All the solutions focus on sorting. Sorting actions into good ones and bad ones. Sorting actors into good ones and bad ones.
Lots of tricks exist for sorting the actions. For example filtering out postings with bad words; or links to bad sites. For example training statistical recognizers to let good things thru and shuttle bad looking things off for further analysis or disposal. Having a moderator or editor that passes judgment on the individual actions.
The bad actor mechanisms work by building a model of various actors. Then when sorting actions we inform that by the reputation of the actors involved. “Oh look it’s the 10th posting from the same IP address in 30 seconds.” You might glance at the sender of an email message and say “Oh, Bob. He’s a good egg.” or “Ah email from apache.org, they’re cool.”
By design, for privacy reasons, most internet protocols make mapping from actions back to actors is very sloppy. It wouldn’t be hard, technically, to fix this. For example sender could sign every message using a private key. Then recipients could, with the help of some directory services, map that back to the sender and from there to any number of services that could vouch for his reputation.
This hasn’t happened both because shifting the installed base to some standard solution would be hard; but more so because the this would assure the total collapse of any privacy for senders. It would make every message they send part of their record. That this record is highly distributed today is small comfort. It would enable big brother.

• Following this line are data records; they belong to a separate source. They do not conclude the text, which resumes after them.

-- ==== Sys2Proof/Machine/Flags.lean ====
section
/-!
DEFINITION. Sums with carry and overflow, shifts with the bit shifted out, saturation, rounding, and the flags each
writes (Table 5-3, R71, R124, R126).
-/
namespace Sys2Proof.Machine

/-- A register write on its way, with its latency (R122). -/
abbrev Effs := List (Land × Nat)

/-- Z and N of a result (R124). -/
def flZN {n : Nat} (v : BitVec n) : Effs := [(.fl 0 (v == 0), 1), (.fl 1 v.msb, 1)]
def flC (b : Bool) : Effs := [(.fl 2 b, 1)]
def flV (b : Bool) : Effs := [(.fl 3 b, 1)]

/-- A sum with its carry out and its signed overflow (Table 5-3). -/
def addCarry {n : Nat} (a b : BitVec n) (cin : Bool) : BitVec n × Bool × Bool :=
  let s := a.toNat + b.toNat + cin.toNat
  let r : BitVec n := BitVec.ofNat n s
  (r, decide (2 ^ n ≤ s), decide (a.toInt + b.toInt + (cin.toNat : Int) ≠ r.toInt))

/-- A − B as A + NOT B + carry-in (R69). -/
def subCarry {n : Nat} (a b : BitVec n) (cin : Bool) : BitVec n × Bool × Bool := addCarry a (~~~b) cin

/-- The four flags of a sum. -/
def flSum {n : Nat} (r : BitVec n × Bool × Bool) : Effs := flZN r.1 ++ flC r.2.1 ++ flV r.2.2

/-- Saturation to a signed width: the value and whether it clipped (R71). -/
def satTo (n : Nat) (x : Int) : BitVec n × Bool :=
  let hi : Int := 2 ^ (n - 1) - 1
  let lo : Int := -(2 ^ (n - 1))
  if x < lo then (BitVec.ofInt n lo, true) else if hi < x then (BitVec.ofInt n hi, true) else (BitVec.ofInt n x, false)

/-- Sticky saturation, with the latency of the instruction. -/
def flQ (b : Bool) (lat : Nat) : Effs := if b then [(.q, lat)] else []

/-- Rounding shift, half up. -/
def rsh (x : Int) (s : Nat) : Int := if s = 0 then x else (x + 2 ^ (s - 1)) / 2 ^ s

/-- Left shift with the last bit shifted out; none for amount 0 (R126). -/
def shlC {n : Nat} (a : BitVec n) (s : Nat) : BitVec n × Option Bool :=
  (a <<< s, if s = 0 then none else some (decide (s ≤ n) && a.getLsbD (n - s)))

def shrC {n : Nat} (a : BitVec n) (s : Nat) : BitVec n × Option Bool :=
  (a >>> s, if s = 0 then none else some (decide (s ≤ n) && a.getLsbD (s - 1)))

def sarC {n : Nat} (a : BitVec n) (s : Nat) : BitVec n × Option Bool :=
  (a.sshiftRight s, if s = 0 then none else some (if s ≤ n then a.getLsbD (s - 1) else a.msb))

/-- Rotate left; the carry is the result's bit 0, unchanged for amount 0 modulo 36. -/
def rolC (a : Word) (s : Nat) : Word × Option Bool :=
  let r := a.rotateLeft (s % 36)
  (r, if s % 36 = 0 then none else some (r.getLsbD 0))

/-- Flags of a shift or a rotate. -/
def flShift {n : Nat} (r : BitVec n × Option Bool) : Effs :=
  flZN r.1 ++ (match r.2 with | some c => flC c | none => [])

/-- The condition of a branch on FL = Q V C N Z (Table 4-12). -/
def condHolds (c : Nat) (fl : BitVec 5) : Bool :=
  let z := fl.getLsbD 0; let n := fl.getLsbD 1; let cy := fl.getLsbD 2; let v := fl.getLsbD 3
  match c with
  | 0 => true | 1 => z | 2 => !z | 3 => cy | 4 => !cy | 5 => n | 6 => !n | 7 => v | 8 => !v
  | 9 => cy && !z | 10 => !cy || z | 11 => n == v | 12 => n != v | 13 => !z && n == v | 14 => z || n != v
  | _ => fl.getLsbD 4

end Sys2Proof.Machine
end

Any system that is going to be popular with real people for casual usage needs to allow for anonymous senders. And it’s not just the senders who desire this. If I’m running any one of the many kinds of open systems enumerated at the head of this message I don’t wish to demand full disclosure by my contributors. I only want two things: I want lots of contributions and I want a way to temper the damage done to my systems from bad actors. If I’m running a retail store I don’t want to demand that my visitors reveal their entire persona just to browse my offerings!
Is it possible to have useful actor reputation systems without demanding that the actors give up their privacy? This is a key design problem.

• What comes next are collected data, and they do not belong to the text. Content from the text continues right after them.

-- ==== Sys2Proof/Machine/Hold.lean ====
section
/-!
DEFINITION. What a core's requests wait for: its shaper, while its pipeline is frozen or its fetch waits (R355), and the acceptance of
the merging buffer's entries (R294).
-/
namespace Sys2Proof.Machine

/-- The core runs its clock: its operations in flight land. Those of a core that is stopped, halted or in reset have landed or are gone
(R221, R223). -/
def State.clocked (s : State) (k : Nat) : Bool := (s.core k).run == .running || (s.core k).run == .waiting

/-- n core cycles pass while the core issues nothing: freeze cycles, or bubbles of a hold. -/
def State.passCycles (s : State) (k n : Nat) : State :=
  if (s.core k).freeze.isSome then s.freezeFor k n
  else if (s.core k).pair.isSome then s
  else (s.cycles k 0x05 n).advance k n

/-- The core cycle passes up to `c`. -/
def State.passTo (s : State) (k c : Nat) : State := s.passCycles k (c - (s.core k).ccyc)

/-- A held request is accepted once its buckets have refilled (R354); package time goes on until then. A core that waits for it stays
frozen, or its fetch bubbles, meanwhile. -/
def State.releaseHeld (s : State) (q : HeldReq) : State :=
  if q.srcKind ≠ 1 then s.releaseOther q
  else match s.pickFor q with
    | none => s
    | some (_, none, _) => ({ s with held := s.held.erase q }).accepted q ((s.cmpOf q.item).getD 0) 2 s.time
    | some (n, some (ci, c), cls) =>
      let s := { s with time := s.time + n }
      let m := s.clk (2 * n)
      let s := if (s.core q.item).freeze.isSome then (s.freezeFor q.item m).count q.item 0x30 m
        else if (s.core q.item).fwait.isSome then (s.cycles q.item 0x03 m).advance q.item m
        else s
      let s := s.take ci c q
      ({ s with held := s.held.erase q }).accepted q c.cmp cls (s.localTime q.item)

/-! ## The merging buffer's drains and acceptance -/

/-- The entries that are asked to drain start, oldest first: the second entry of a line only after the first has been accepted (R292). -/
def mbStart : List Nat → List MbEntry → List MbEntry
  | _, [] => []
  | older, e :: r => { e with draining := e.draining || (e.asked && !older.contains e.line) } :: mbStart (e.line :: older) r

/-- The entries that `p` picks are asked to drain (R293). -/
def mbAsk (p : MbEntry → Bool) (mb : List MbEntry) : List MbEntry :=
  mbStart [] (mb.map (fun e => if p e then { e with asked := true } else e))

/-- An accepted entry leaves the buffer, and the other entry of its line may start to drain. -/
def mbLeave (mb : List MbEntry) (e : MbEntry) : List MbEntry := mbStart [] (mb.erase e)

/-- Cut a byte list into runs of consecutive addresses: address and bytes. -/
def runsOf : SMap Byte → List (Nat × List Byte)
  | [] => []
  | (o, b) :: r => match runsOf r with
    | (p, bs) :: q => if p = o + 1 then (o, b :: bs) :: q else (o, [b]) :: (p, bs) :: q
    | [] => [(o, [b])]

/-- The Stand's L2, or the Clearing slice, accepts an entry: the visibility point of R88. -/
def State.acceptEntry (s : State) (k : Nat) (e : MbEntry) : State :=
  let base := e.line * 64
  let s := s.clearRes k e.line
  let s :=
    if isClearing base then
      (e.bytes.foldl (fun s b => s.setMem (s.mem.setByte (base + b.1) b.2)) s).ucount ((base - 0x3F000000000) / 0x100000000)
        0x0A 0 1 (s.cmpOf k) none
    else
      let s := s.gainOwn (standOf k) e.line
      (runsOf e.bytes).foldl (fun s r => s.ownedWrite (standOf k) (base + r.1) r.2) s
  let s := if e.bytes.length = 64 then s.setMem (s.mem.setPoison e.line false) else s
  s.mftMarkAt k e.chunk e.line true

/-- An access needs the home of its line: the Grove does not hold it as the access wants it (R319). -/
def State.needsHome (s : State) (k : Nat) (needsW : Bool) (line : Nat) : Bool := match s.mem.gtag (groveOf k) line with
  | some t => needsW && !(t.st == CState.e || t.st == CState.m)
  | none => true

/-- An access to a cached line has to wait: another core defers it (R157); every way that its fill could take is locked (R296, R300); or
it needs the home, where a request of the Grove is open or the line is not free (R326, R332). -/
def State.lineWaits (s : State) (k : Nat) (needsW : Bool) (line : Nat) : Bool :=
  let g := groveOf k
  let stand := standOf k
  let absent : Bool := (s.mem.l2line stand line).isNone
  (s.deferred k line && (needsW || absent)) || (absent && s.fullL2 stand line) ||
  ((s.mem.gtag g line).isNone && s.fullTags g line) ||
  (s.needsHome k needsW line && (s.mem.pending g line || s.homeBlocks g line needsW))

/-- Every entry of a core is accepted at once: what a stop of the core waits for (Table 2-12). -/
def State.drainNow (s : State) (k : Nat) : State :=
  let s := (s.core k).mb.foldl (fun s e => s.acceptEntry k e) s
  (s.modCore k (fun c => { c with mb := [], holdMb := false })).mftRelease k

end Sys2Proof.Machine
end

It appears that the answer is yes. Consider as an example. Let’s say I have an excellent reputation in some community. I request that community write me a letter of introduction to the anonymous community. This letter says nothing more than the bearer of this letter is a good guy. I take the note to the anonymous community and they provide me with an reputation/identity that I can use to on anonymous actions. Recipients of those actions can then check that anonymous reputation. If I act badly in that persona then they place bad marks on the anonymous reputation; but it these do not go back to my original reputation – there is no back pointer. The only back pointer available is the link to the original community. I have damaged the reputation of my home community, and only that.
It’s an interesting cryptographic design problem. Could we design a system where sufficiently bad actions on the part of the anonymous actor can be feed back to his original persona but that does not require that we trust the anonymous reputation communities to guard his privacy otherwise.

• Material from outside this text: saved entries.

-- ==== Sys2Proof/Machine/Ops.lean ====
section
/-!
DEFINITION. How a core issues an instruction (R184 to R191, R202), retires it, takes an exception (R271 to R279) and
returns from one (R176, R617). A command of a core whose conditions do not hold leaves the state unchanged (log entry 1).
-/
namespace Sys2Proof.Machine

/-! ## Taking an exception (R272) -/

/-- What an entry saves (Table 11-3). -/
structure Entry where
  code : Nat
  sub : Nat
  orig : Nat
  epc : Nat
  addr : Nat
  deriving DecidableEq, Repr

/-- Pipeline cycles until every short write in flight has landed (R182). -/
def Core.drainTime (c : Core) : Nat := c.pend.foldl (fun a p => max a (p.due - c.pcyc)) 0

/-- Cycles from the boundary to the handler's first issue (Table 11-4; log entry 13). -/
def entryTime : Nat := 12

/-- The merging-buffer entries all start to drain (R293). -/
def Core.drainAll (c : Core) : Core := { c with mb := mbAsk (fun _ => true) c.mb }

/-- The value of CS.ECAUSE (Table 11-2). -/
def ecauseOf (nest rpt : Bool) (orig sub code : Nat) : Word :=
  BitVec.ofNat 36 (nest.toNat * 2 ^ 33 + rpt.toNat * 2 ^ 32 + orig * 2 ^ 16 + sub % 4096 * 16 + code)

/-- The fields CS.ESTATUS keeps of CS.STATUS (Table 11-12). -/
def statusFields : Word := 0x8F

/-- The registers an entry writes (R272, steps 2 to 6). The repeat mark stands when a repeat is in progress, or has been
restored and not re-issued (R279). -/
def Core.enter (c : Core) (e : Entry) : Core :=
  let rpt : Bool := c.rep.isSome || c.resume
  { c with
    run := .running
    epc := BitVec.ofNat 36 e.epc
    eaddr := BitVec.ofNat 48 e.addr
    ecause := ecauseOf (!c.user && !c.ie) rpt e.orig e.sub e.code
    estatus := c.status &&& statusFields
    status := c.status &&& ~~~3
    savedrc := if rpt then c.rc else c.savedrc
    reservation := none
    holdMb := true
    rep := none, resume := false, unpark := false, pair := none, opW := none, freeze := none, held := false, present := none,
    grant := none, fwait := none, lateUse := none
    pc := (c.vbase.toNat / 1024 * 1024 + 64 * e.code) % 2 ^ 36 }.drainAll

/-- Core cycles until every long operation in flight has landed or parked. -/
def Core.longTime (c : Core) : Nat :=
  max (c.div.foldl (fun a d => max a (d.due - c.ccyc)) 0)
      ((c.xops.filter (·.parked.isNone)).foldl (fun a x => max a (x.due - c.ccyc)) 0)

/-- What a stop leaves of a core: its stores visible, its long operations landed or parked, a repeat saved in RC with PC at
the prefix. -/
def State.stopAt (s : State) (k : Nat) : State :=
  let s := s.modCore k (fun c => { c with freeze := none, held := false, present := none, grant := none, fwait := none, prefs := [] })
  let s := (s.drainNow k).withdraw 1 k
  let n := max (s.core k).longTime (s.core k).drainTime
  let s := (s.advance k n).landRest k
  s.modCore k (fun c => { c with rep := none, pair := none, opW := none, lateUse := none, resume := c.rep.isSome || c.resume })

/-- A compartment goes to HALTED: its cores stop as at quiesce, a recording session ends (R592, Table 20-8). -/
def State.haltCmp (s : State) (n : Nat) : State :=
  if s.cmpState n = .halted || s.cmpState n = .absent then s else
  let s := ((s.coresOf n).foldl (fun s k => if s.clocked k then s.stopAt k else s) s).mftEnd n 4
  let s := s.modCores (fun k c => if s.cmpOf k = some n ∧ c.run ≠ .absent ∧ c.run ≠ .inReset then { c with run := .halted } else c)
  (s.setCmpState n .halted).event 5 0x011 landing (some n) s.live.chartId 6 0

/-- A machine check that halts the compartment (R592): REGFILE, or one in a machine-check handler. -/
def Core.fatalMce (c : Core) (sub : Nat) : Bool :=
  sub == 5 || (!c.user && !c.ie && fld c.ecause 3 0 == 12)

/-- An exception entry. -/
def State.enter (s : State) (k : Nat) (e : Entry) : State :=
  let c := s.core k
  if e.code = 12 && c.fatalMce e.sub then
    match s.cmpOf k with
    | some n => (s.event 5 0x039 (groveOf k) (some n) 0 (k + e.sub * 256) 0).haltCmp n
    | none => s
  else
    let s := (s.cycles k 0x04 entryTime).count k 0x14 1
    let s := if e.code = 0 then s.count k 0x15 1 else s
    let s := (s.advance k (max c.drainTime entryTime)).modCore k (fun c => c.enter e)
    s.modCore k (fun c =>
      if c.dbgStep then { c with dbg := true, dbgStep := false, dbgReason := 3 } else c)

/-! ## Return from an exception (R176, R617) -/

/-- At least one H contract names the core (R196, R353). -/
def State.covered (s : State) (k : Nat) : Bool :=
  s.live.contracts.any (fun c => c.srcKind == 1 && c.hard && decide (c.srcFirst ≤ k) && decide (k < c.srcFirst + c.srcCount))

/-- PC, CS.STATUS and, under the repeat mark, RC; a change of FT then waits for FT_MODE_CHANGE. -/
def Core.eret (c : Core) (covered : Bool) : Core :=
  let es := c.estatus &&& statusFields
  let want : Bool := es.getLsbD 3
  let refused : Bool := want && !covered
  let ft' : Bool := want && covered
  let st : Word := (es &&& ~~~8) ||| (if c.ft then 8 else 0) ||| (if refused then 0x80 else 0)
  let mark : Bool := c.ecause.getLsbD 32
  { c with
    pc := c.epc.toNat / 4 * 4
    status := st
    rc := if mark then c.savedrc else c.rc
    resume := mark
    reservation := none
    holdMb := true
    unpark := true
    ftChange := if ft' = c.ft then none else some ft' }.drainAll

/-! ## Issue -/

/-- The shared units an instruction uses (Table 5-2). -/
structure Use where
  mul : Bool
  acc : Bool
  div : Bool
  fp : Nat
  deriving DecidableEq, Repr

def useOf (w : Word) : Use :=
  let c := codeOf w
  let arith : Bool := c ≤ 2 || (5 ≤ c && c ≤ 7) || c == 12 || (16 ≤ c && c ≤ 23)
  match opcodeOf w with
  | 3 => ⟨decide (c ≤ 5), false, decide (8 ≤ c), 0⟩
  | 4 => ⟨c % 16 == 4, false, false, 0⟩
  | 5 => ⟨decide (c ≤ 5), decide (8 ≤ c), false, 0⟩
  | 6 => ⟨false, false, c == 3 || c == 4, if arith then 1 else 0⟩
  | 7 => ⟨false, false, c == 3 || c == 4, if arith then 2 else 0⟩
  | _ => ⟨false, false, false, 0⟩

/-- Two instructions need more of a unit than the core has. -/
def Use.clash (u v : Use) : Bool := (u.mul && v.mul) || (u.acc && v.acc) || (u.div && v.div) || decide (2 < u.fp + v.fp)

/-- What two instructions need together. -/
def Use.plus (u v : Use) : Use := ⟨u.mul || v.mul, u.acc || v.acc, u.div || v.div, u.fp + v.fp⟩

/-- The second slot of a pair starts one cycle late: the words share a unit, or the core is in fixed-timing mode (R123, R186, R202). -/
def pairLate (ft : Bool) (w w2 : Word) : Bool := ft || (useOf w).clash (useOf w2)

/-- The units a group needs in the cycle in which it issues. -/
def groupUse (ft : Bool) (slot : Slot) (w : Word) : Use :=
  match slot with
  | .first w2 => if pairLate ft w w2 then useOf w else (useOf w).plus (useOf w2)
  | _ => useOf w

/-- The words of a group. -/
def groupWords (slot : Slot) (w : Word) : List Word :=
  match slot with
  | .first w2 => [w, w2]
  | _ => [w]

/-- The next record of a replayed core is of this type and stands at its logical time (R518). -/
def State.replayHas (s : State) (k type : Nat) : Bool :=
  match s.mftNext k with
  | some r => r.type == type
  | none => false
/-- The same for an EXC record with a given CODE. -/
def State.replayExc (s : State) (k code : Nat) : Bool :=
  match s.mftNext k with
  | some r => r.type == 0x31 && r.data % 16 == code
  | none => false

Interesting stuff. It seems to me that much of what you are saying could be applicable to the internet2’s shibboleth (shib) project. Shib is federated single sign on similar to the liberty alliance, except it tries to keep user id anonymous by passing an opaque token as an identifier. In event of abuse of a site it can block the user identified and report back to their home site who can then convert the opaque identifier to a user id and take whatever action deemed necessary (in the uni context proabably a stern talking to). The thought of some kind of dynamic “reputation” based system would be interesting especially as “legitimate” p2p file transfer (again in the university context) is being contemplated in the lionshare project (http://lionshare.its.psu.edu/main/info/descript).
The use of opaque tokens is a good tool to pull out of the bag of tricks. Liberty, SAML/2, and Shibboleth are all doing a good job pulling good tricks out of the various bags to try and tackle these problems. What’s hard to see clearly is if they are actually succeeding in solving the problems. They do appear to be one of our best hopes.
Very interesting post! But why should people be wary of providing recommendations unless it in some way impacts them? Why should a recommendation be trusted if it does not have a cost?
In the real world recommendations can be believed since if the person being recommended screws up then it reflects negatively on the recommender. Hence we are careful and recommendations are trustworthy to an extent.
But in this online model, reputations can be built and destroyed on a daily basis with nobody feeling the pinch but the person who’s building and destroying his own reputation – an attractive proposition to spamsters?
I think an implementation of your proposal which has some cost to the recommenders would be trustworthy, that is, a model that keeps track of how trustworthy a community is (maybe a count of how few of its recommendations have destroyed their reputation?).
when I dreamt of writing a P2P thingy that crossed Frontier’s data model with POE’s execution model (no, seriously ;-), the best approximation of real life trust networks seemed to be a bidirectional certificate model allowing the resolution of data represented by an opaque token — e.g. the identity represented by an arbitrary username — to take place at any node which knows, or has access to, the content of the token, based on whether the party requesting the resolution is sufficiently “trusted” by the party which has access to the token’s backing data.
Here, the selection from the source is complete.